Unlike many crashers who say they choose classes for the times they're offered or for the unit requirements they fulfill, Johnson was actually interested in learning about the subject offered, juvenile delinquency, because he works full time off-campus in a group home for under-age offenders.

He raged in frustration in the hallway of Storm Hall, "That's it, I've had it with this place, I'm ready to drop out of school."


Another's strategy
Although Johnson and more than a dozen other uninvited souls gave up on crashing that class after the first 10 minutes, super-crasher Luter remained glued to her third-row seat, listening attentively to the instructor.
Diehards like her say they stay all the way to mid-terms if they have to. "I know it's mean, but I look at the people sitting next to me and I want them to leave," said Luter, glancing around, assessing the competition because she says there are always slackers. "I keep telling myself I deserve this class.
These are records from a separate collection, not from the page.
-- ==== Sys2Proof/Tests/Slice0.lean ====
section
/-! SUPPORT. Tests, their expected results from the vectors of 95_test_vectors.md (named in each docstring) or the rule
named; the ill-formed words that WellFormed refuses; and, for every obligation with hypotheses, a concrete state that
meets them, clause by clause. -/

namespace Sys2Proof.Tests

open Sys2Proof.Machine Sys2Proof.Config

/-! ## Small states -/

/-- A small legal block (R6). -/
def small : Params := { lmemSize := 4096, maxSymbols := 512 }

/-- Operands with source [0, n), destination [at, at + cap) and the two arguments. -/
def operands (n dst cap : Nat) (arg0 arg1 : Word) : LockedRegs :=
  { LockedRegs.reset with
    srcLen := BitVec.ofNat 32 n, dstAddr := BitVec.ofNat 32 dst, dstCap := BitVec.ofNat 32 cap, arg0 := arg0, arg1 := arg1 }

/-- A command latched in CUR and about to run, with the bytes `bs` written from offset 0. -/
def running (i : Instr) (r : LockedRegs) (bs : List Byte) (cb : Option Codebook) : State :=
  { State.resetOf small with
    sequencer := .busy { word := encode i, regs := r }, cmd := encode i, regs := r, lmem := cells 0 bs, cb := cb }

/-- The state after a command. -/
def ran (i : Instr) (s : State) : State :=
  match exec i s with
  | .next t => t
  | .fault _ => s
  | .refused _ => s

/-- The state after one step. -/
def stepped (s : State) : State :=
  match step s with
  | .next t => t
  | .fault _ => s
  | .refused _ => s

/-- The state after an event. -/
def after (s : State) (e : Event) : State :=
  match s.handle e with
  | .next t => t
  | .fault _ => s
  | .refused _ => s

/-- Results and error code of a command. -/
def results (t : State) : Nat × Nat × Nat × Nat := (t.res0.toNat, t.res1.toNat, t.res2.toNat, t.errcode.toNat)

/-- Error code and information. -/
def failure (t : State) : Nat × Nat := (t.errcode.toNat, t.errinfo.toNat)

/-- The codebook of "abracadabra" (vector H1). -/
def abra : Codebook :=
  [⟨0x61, [false]⟩, ⟨0x62, [true, true, false]⟩, ⟨0x63, [true, false, false]⟩, ⟨0x64, [true, false, true]⟩,
   ⟨0x72, [true, true, true]⟩]

/-- "abracadabra". -/
def abraText : List Byte := [0x61, 0x62, 0x72, 0x61, 0x63, 0x61, 0x64, 0x61, 0x62, 0x72, 0x61]

/-- B10 of section 2.2. -/
def b10 : List Byte := [1, 0, 1, 1, 0, 0, 1, 0, 1, 1]

theorem ran_eq (i : Instr) (s : State) : exec i s = .next (ran i s) := by
  simp [ran, exec_eq_runCommand]

theorem abra_legal : Codebook.Legal 512 abra := by unfold Codebook.Legal; decide

theorem running_inv (i : Instr) (r : LockedRegs) (bs : List Byte) (cb : Option Codebook) (hb : bs.length ≤ 4096)
    (hc : ∀ C, cb = some C → Codebook.Legal 512 C) : (running i r bs cb).Inv where
  params := (by decide : small.wellFormed = true)
  status := ⟨fun _ => ⟨rfl, rfl, rfl⟩, by simp [running, State.resetOf], by simp [running, State.resetOf]⟩
  hidden := fun _ => ⟨rfl, rfl, rfl, rfl⟩
  cur := by
    intro cur h
    simp only [running, Sequencer.busy.injEq] at h
    subst h
    exact ⟨rfl, rfl⟩
  codebook := hc
  lmem := by
    constructor
    · rw [wf_iff]; exact cells_pairwise 0 bs
    · rw [within_iff]
      intro c h
      have := mem_cells h
      simp only [running, State.resetOf, small]
      omega

theorem running_runs (i : Instr) (r : LockedRegs) (bs : List Byte) (cb : Option Codebook) (hb : bs.length ≤ 4096)
    (hc : ∀ C, cb = some C → Codebook.Legal 512 C) : (running i r bs cb).Runs i :=
  ⟨running_inv i r bs cb hb hc, _, rfl, rfl⟩

/-- Vector E23 as a script: a write to the reserved offset 0x60 is ignored without WERR, and the offset reads 0. -/
theorem test_script_reserved_offset :
    Sys2Proof.core.run 2 (State.reset.withScript [.wrAt 0x60 0x12345678, .rdAt 0x60]) =
      .next { State.reset with port := some (.data 0) } := by rfl

/-! ## WellFormed: each check refuses an ill-formed term -/

/-- R114: opcode 0x12 is reserved. -/
theorem test_opcode_refused : ({ opcode := 0x12, f0 := false, res := 0 } : CommandFields).wellFormed = false := by decide
/-- R114: a reserved bit is 1. -/
theorem test_reserved_refused : ({ opcode := 0x10, f0 := false, res := 1 } : CommandFields).wellFormed = false := by decide
/-- R114: F0 = 1 on NOP. -/
theorem test_flag_refused : ({ opcode := 0x00, f0 := true, res := 0 } : CommandFields).wellFormed = false := by decide
/-- R113: F0 = 1 on HENC is legal. -/
theorem test_flag_accepted : ({ opcode := 0x31, f0 := true, res := 0 } : CommandFields).wellFormed = true := by decide
/-- R6: LMEM_SIZE is a power of two from 2^12 to 2^24. -/
theorem test_lmem_size_refused :
    (Params.lmemSizeLegal { lmemSize := 5000, maxSymbols := 512 }, Params.lmemSizeLegal { lmemSize := 2048, maxSymbols := 512 },
      Params.lmemSizeLegal { lmemSize := 2 ^ 25, maxSymbols := 512 }, Params.lmemSizeLegal { lmemSize := 2 ^ 24, maxSymbols := 512 }) =
      (false, false, false, true) := by decide
/-- R6: MAX_SYMBOLS lies in [512, 2^20]. -/
theorem test_max_symbols_refused :
    (Params.maxSymbolsLegal { lmemSize := 4096, maxSymbols := 511 }, Params.maxSymbolsLegal { lmemSize := 4096, maxSymbols := 2 ^ 20 + 1 },
      Params.maxSymbolsLegal { lmemSize := 4096, maxSymbols := 2 ^ 20 }) = (false, false, true) := by decide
I've worked really hard to get where I am."

As a transfer student from Orange County, Luter carries a 3.45 GPA.

After 16 hours of doing battle and attending six classes on opening day, Luter had revamped her schedule more than a dozen times. She needed a language course but, with no aptitude for foreign languages, she devoted her time toward working on this loophole: If enough years have passed since a student has taken a language, they can start over again.

So, instead of Spanish 4, she signed up for Spanish 1.

Not the Spanish class she had officially registered for because that time conflicted with the sociology course she wanted.

Not the sociology course she had registered for, despite its promising-sounding title, "love, anger and jealousy," but the one she was crashing, the sociology of juvenile delinquency.

If she got into it, that would allow her to switch that advertising class


Well, to follow the strategy of crashing clearly requires a lot of hazelnut lattes and Diet Cokes, which was the only fortification Luter stopped for throughout the day.

Finally after plunking down $240 at the bookstore, she took off her armor. For just a little while, she was just Joanna the kid again.

"We went to Mr. Peabody's, it's this place near campus with really good food. And I had a chef salad, and we split some French fries," she said with a happy sigh. "It always hits the spot."